- **Exercise objective**
State how many lines in the entries below contain "Laws". Write nothing but the number.

- **Data excerpts**
-- ==== Sys2Proof/Laws/KeepCells.lean ====
section
/-! SUPPORT. What the operations of Machine/Cells.lean keep (Laws/Keep.lean), one lemma per operation. -/

set_option linter.tactic.unusedName false
set_option linter.all false
set_option Elab.async false

namespace Sys2Proof.Machine

theorem keep_advance {P : Area → Prop} {z : State} {s : State} {a_g : Nat} {a_p : Pass} {a_w : Nat} {a_d : Option Lanes}
    (h : Keeps P z s) (kfabric : P .fabric := by assumption) :
    Keeps P z (advance s a_g a_p a_w a_d) := by
  unfold advance
  repeat' (first | (with_reducible assumption) | (exact Or.inl (by assumption)) | (exact Or.inr rfl)
                 | (exact Or.inr ⟨rfl, rfl, rfl, rfl⟩) | (intro)
                 | (extract_lets +onlyGivenNames y; refine keep_cut (y := y) ?_ ?_; (focus (dsimp only [y]; clear y)); rotate_left; (focus (clear_value y; revert y; intro _ _)))
                 | (extract_lets +onlyGivenNames y; refine keep_cut1 (y := y) ?_ ?_; (focus (dsimp only [y]; clear y)); rotate_left; (focus (clear_value y; revert y; intro _ _)))
                 | (extract_lets +onlyGivenNames y; refine keep_cut2 (y := y) ?_ ?_; (focus (dsimp only [y]; clear y)); rotate_left; (focus (clear_value y; revert y; intro _ _)))
                 | (extract_lets +onlyGivenNames y; clear_value y; revert y; intro _) | (with_reducible apply keep_modFab)
                 | (with_reducible refine keep_ite ?_ ?_) | split | (dsimp only)
                 | (with_reducible refine keep_mk ?_ rfl rfl rfl rfl rfl rfl rfl rfl rfl ?_ ?_ ?_ ?_ ?_ ?_ ?_ ?_ ?_ ?_ ?_ ?_ ?_ ?_ ?_ ?_ ?_ ?_))

theorem keep_runInstr {P : Area → Prop} {z : State} {s : State} {g op : Nat} {eff : State → Pass → Nat → State × Option Lanes} (h : Keeps P z s)
    (he : ∀ s p w, Keeps P z s → Keeps P z (eff s p w).1) 
    (kfabric : P .fabric := by assumption) : Keeps P z (runInstr s g op eff) := by
  unfold runInstr
  split
  · refine keep_ite ?_ h
    dsimp only
    split
    · exact keep_advance (he _ _ _ h)
    · exact keep_advance h
  · exact h

theorem keep_runPure {P : Area → Prop} {z : State} {s : State} {g op : Nat} {f : Pass → Nat → Lanes} (h : Keeps P z s) 
    (kfabric : P .fabric := by assumption) : Keeps P z (runPure s g op f) :=
  keep_runInstr h (fun _ _ _ h => h)

theorem keep_runLane1 {P : Area → Prop} {z : State} {s : State} {a_g : Nat} {a_op : Nat} {a_f : Nat → W64 → W64}
    (h : Keeps P z s) (kfabric : P .fabric := by assumption) :
    Keeps P z (runLane1 s a_g a_op a_f) := by
  unfold runLane1
  repeat' (first | (with_reducible assumption) | (intro) | (with_reducible apply keep_runPure) | split | (dsimp only))

theorem keep_runLane2 {P : Area → Prop} {z : State} {s : State} {a_g : Nat} {a_op : Nat} {a_f : Nat → W64 → W64 → W64}
    (h : Keeps P z s) (kfabric : P .fabric := by assumption) :
    Keeps P z (runLane2 s a_g a_op a_f) := by
  unfold runLane2
  repeat' (first | (with_reducible assumption) | (intro) | (with_reducible apply keep_runPure) | split | (dsimp only))

theorem keep_runRed {P : Area → Prop} {z : State} {s : State} {a_g : Nat} {a_op : Nat} {a_f : Nat → List W64 → Lane}
    (h : Keeps P z s) (kfabric : P .fabric := by assumption) :
    Keeps P z (runRed s a_g a_op a_f) := by
  unfold runRed
  repeat' (first | (with_reducible assumption) | (intro) | (with_reducible apply keep_runPure) | split | (dsimp only))

theorem keep_tileFault {P : Area → Prop} {z : State} {s : State} {a_g : Nat} {a_p : Pass} (h : Keeps P z s)
    (kfabric : P .fabric := by assumption) (krings : P .rings := by assumption) (ktwins : P .twins := by assumption)
    (klog : P .log := by assumption) :
    Keeps P z (tileFault s a_g a_p) := by
  unfold tileFault
  repeat' (first | (with_reducible assumption) | (intro)
                 | (extract_lets +onlyGivenNames y; refine keep_cut (y := y) ?_ ?_; (focus (dsimp only [y]; clear y)); rotate_left; (focus (clear_value y; revert y; intro _ _)))
                 | (extract_lets +onlyGivenNames y; refine keep_cut1 (y := y) ?_ ?_; (focus (dsimp only [y]; clear y)); rotate_left; (focus (clear_value y; revert y; intro _ _)))
                 | (extract_lets +onlyGivenNames y; refine keep_cut2 (y := y) ?_ ?_; (focus (dsimp only [y]; clear y)); rotate_left; (focus (clear_value y; revert y; intro _ _)))
                 | (extract_lets +onlyGivenNames y; clear_value y; revert y; intro _) | (with_reducible apply keep_satF)
                 | (with_reducible apply keep_raise) | (with_reducible apply keep_markFail) | split | (dsimp only))

theorem keep_bankLane {P : Area → Prop} {z : State} {a_g : Nat} {a_p : Pass} {a_w : Nat} {a_ok : Bool} {a_store : Bool}
    {a_new : W64 → W64} {a_a : Lane} {s : State} (h : Keeps P z s) (ktiles : P .tiles := by assumption)
    (kfabric : P .fabric := by assumption) (krings : P .rings := by assumption) (ktwins : P .twins := by assumption)
    (klog : P .log := by assumption) :
    Keeps P z (bankLane a_g a_p a_w a_ok a_store a_new a_a s).1 := by
  unfold bankLane
  repeat' (first | (with_reducible assumption) | (exact Or.inl (by assumption)) | (exact Or.inr rfl)
                 | (exact Or.inr ⟨rfl, rfl, rfl, rfl⟩) | (intro)
                 | (extract_lets +onlyGivenNames y; refine keep_cut (y := y) ?_ ?_; (focus (dsimp only [y]; clear y)); rotate_left; (focus (clear_value y; revert y; intro _ _)))
                 | (extract_lets +onlyGivenNames y; refine keep_cut1 (y := y) ?_ ?_; (focus (dsimp only [y]; clear y)); rotate_left; (focus (clear_value y; revert y; intro _ _)))
                 | (extract_lets +onlyGivenNames y; refine keep_cut2 (y := y) ?_ ?_; (focus (dsimp only [y]; clear y)); rotate_left; (focus (clear_value y; revert y; intro _ _)))
                 | (extract_lets +onlyGivenNames y; clear_value y; revert y; intro _) | (with_reducible apply keep_tileFault)
                 | (with_reducible apply keep_wrWord) | (with_reducible refine keep_ite ?_ ?_) | split | (dsimp only)
                 | (exact by decide) | (show P _; assumption) | (exact memArea_of ‹_› ‹_› ‹_›)
                 | (with_reducible refine keep_mk ?_ rfl rfl rfl rfl rfl rfl rfl rfl rfl ?_ ?_ ?_ ?_ ?_ ?_ ?_ ?_ ?_ ?_ ?_ ?_ ?_ ?_ ?_ ?_ ?_ ?_))

theorem keep_bankOp {P : Area → Prop} {z : State} {a_g : Nat} {a_p : Pass} {a_w : Nat} {a_store : Bool} {a_needB : Bool}
    {a_new : W64 → W64 → W64} {s : State} (h : Keeps P z s) (ktiles : P .tiles := by assumption)
    (kfabric : P .fabric := by assumption) (krings : P .rings := by assumption) (ktwins : P .twins := by assumption)
    (klog : P .log := by assumption) :
    Keeps P z (bankOp a_g a_p a_w a_store a_needB a_new s).1 := by
  unfold bankOp
  repeat' (first | (with_reducible assumption) | (intro)
                 | (extract_lets +onlyGivenNames y; refine keep_cut (y := y) ?_ ?_; (focus (dsimp only [y]; clear y)); rotate_left; (focus (clear_value y; revert y; intro _ _)))
                 | (extract_lets +onlyGivenNames y; refine keep_cut1 (y := y) ?_ ?_; (focus (dsimp only [y]; clear y)); rotate_left; (focus (clear_value y; revert y; intro _ _)))
                 | (extract_lets +onlyGivenNames y; refine keep_cut2 (y := y) ?_ ?_; (focus (dsimp only [y]; clear y)); rotate_left; (focus (clear_value y; revert y; intro _ _)))
                 | (extract_lets +onlyGivenNames y; clear_value y; revert y; intro _) | (with_reducible apply keep_bankLane)
                 | (with_reducible apply keep_foldl) | (with_reducible apply keep_foldl1) | split | (dsimp only))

- **Answer section**
2